[][src]Crate discrete

Combinatorial phantom types for discrete mathematics.

All discrete spaces have the following functions:

This example is not tested
fn count(dim) -> usize;
fn to_index(dim, pos) -> usize;
fn to_pos(dim, index, &mut pos);

A discrete space is countable and has a one-to-one map with the natural numbers.

For example, a pair of natural numbers is a discrete space. There exists an algorithm that converts each pair of numbers into a number. Likewise there exists an algorithm that takes a number and converts it into a pair.

To construct a pair, you write:

This example is not tested
let x: Pair<Data> = Construct::new();

The x above is a phantom variable, which means it does not use memory in the compiled program. The phantom variable represents the discrete space that we have constructed. Now we can call methods on the space to examine its discrete structure.

A pair can be visualized as edges between points. If we have 4 points then we can create 6 edges:

  o---o
  |\ /|
  | X |
  |/ \|
  o---o

To check this we can write:

This example is not tested
let dim = 4; // number of points
assert_eq!(x.count(dim), 6); // count edges

Phantom types makes it possible to construct advanced discrete spaces. By using a generic program, the algorithms to examine the structure follows from the construction of the space.

This makes it possible to solve tasks such as:

  • Compute upper bounds for many problems
  • Store data with a non-trivial structure
  • Convert from and to natural numbers
  • Iterate through all elements of a space
  • Pick a random object of the space

Iterating through all elements of a space can be done simply by counting from zero up to the size of the space. For each number, we convert to a position within the space.

Picking a random object of the space can be done by generating a random number between 0 and the size of the space.

Advanced spaces

Phantom types are used because they represent the general spaces. For example, we can represent a general two-dimensional space, instead of binding the type to the size.

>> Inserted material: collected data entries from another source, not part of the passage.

-- ==== Sys2Proof/Machine/Flags.lean ====
section
/-! DEFINITION. Sys2Proof/Machine/Flags.lean: the conditions the machine computes. It has one flag, the comparison bit
(10_state.md section 4): the conditions of the compares that write it, and of the set-conditionals that write the same
six to a GPR, are here, and so are the overflow conditions that raise a trap (41_arithmetic_logical.md R99). -/

namespace Sys2Proof.Machine

/-- The six conditions (41_arithmetic_logical.md R125, 43_floating_point.md R188). -/
inductive Cond where
  | lt
  | gt
  | le
  | ge
  | eq
  | ne
  deriving DecidableEq, Repr

/-- Whether a condition holds of two operands that compare as given; `none` is unordered, of which NE alone holds
(43_floating_point.md R188). -/
def Cond.holds : Cond → Option Ordering → Bool
  | .lt, o => o == some .lt
  | .gt, o => o == some .gt
  | .le, o => o == some .lt || o == some .eq
  | .ge, o => o == some .gt || o == some .eq
  | .eq, o => o == some .eq
  | .ne, o => o != some .eq

/-- Whether a condition holds of two words read as signed integers (41_arithmetic_logical.md R125). -/
def Cond.holdsSigned (c : Cond) (a b : Word) : Bool :=
  c.holds (some (compare a.toInt b.toInt))

/-- Signed overflow of `a + b` (41_arithmetic_logical.md R99, R100): the operands have one sign, the result the other. -/
def addOverflows (a b : Word) : Bool :=
  let r := a + b
  a.msb == b.msb && r.msb != a.msb

/-- Signed overflow of `a - b` (41_arithmetic_logical.md R99, R104). -/
def subOverflows (a b : Word) : Bool :=
  let r := a - b
  a.msb != b.msb && r.msb != a.msb

/-- Whether an integer is outside the range of a signed word, `-2^31 .. 2^31 - 1`. -/
def outsideSigned (x : Int) : Bool := x < -2 ^ 31 || 2 ^ 31 - 1 < x

/-- Signed overflow of `a * b` (41_arithmetic_logical.md R99, R108): the exact product is out of range. -/
def multOverflows (a b : Word) : Bool := outsideSigned (a.toInt * b.toInt)

/-- Signed overflow of `n / d` (41_arithmetic_logical.md R99, R110): `-2^31 / -1`. -/
def divOverflows (n d : Word) : Bool := n.toInt == -2 ^ 31 && d.toInt == -1

end Sys2Proof.Machine
end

For any constructed space, there is a dimension and position type. The dimension and position types are compositions, given by the type of the constructed space.

Structs

Context

A discrete space that can model spatial operations over arbitrary states, therefore useful for context analysis.

Data

Used by the final subspace.

Dimension

Dimension is natural number, position is the same as index.

DimensionN

Dimension is a list of numbers, position is a list of numbers.

DirectedContext

Same as Context, but for directed edges.

Either

Selects between two spaces.

EqPair

Dimension is natural number, position is (min, max).

Homotopy

A discrete space that models undirected homotopy paths at a specified homotopy level.

NeqPair

Dimension is natural number, position is (a, b). Represents all directional pairs that has not same element for a and b.

Of

Used to combine the dimensional and position types.

Pair

Dimension is natural number, position is (min, max).

Permutation

Dimension is natural number, position is a list of numbers.

PowerSet

Dimension is natural number, position is a list of numbers.

SqPair

A discrete space that models a full square of NxN pairs.

Enums

HPoint

Stores a higher order point for homotopy spaces.

Select

Selects between spaces.

Traits

Construct

Constructs a new space.

Count

Implemented by spaces that can count the number of objects.

ToIndex

Implemented by spaces that can convert position to index.

ToPos

Implemented for spaces which can convert an index to position type.

Zero

Used to construct an uninitialized element of a discrete space.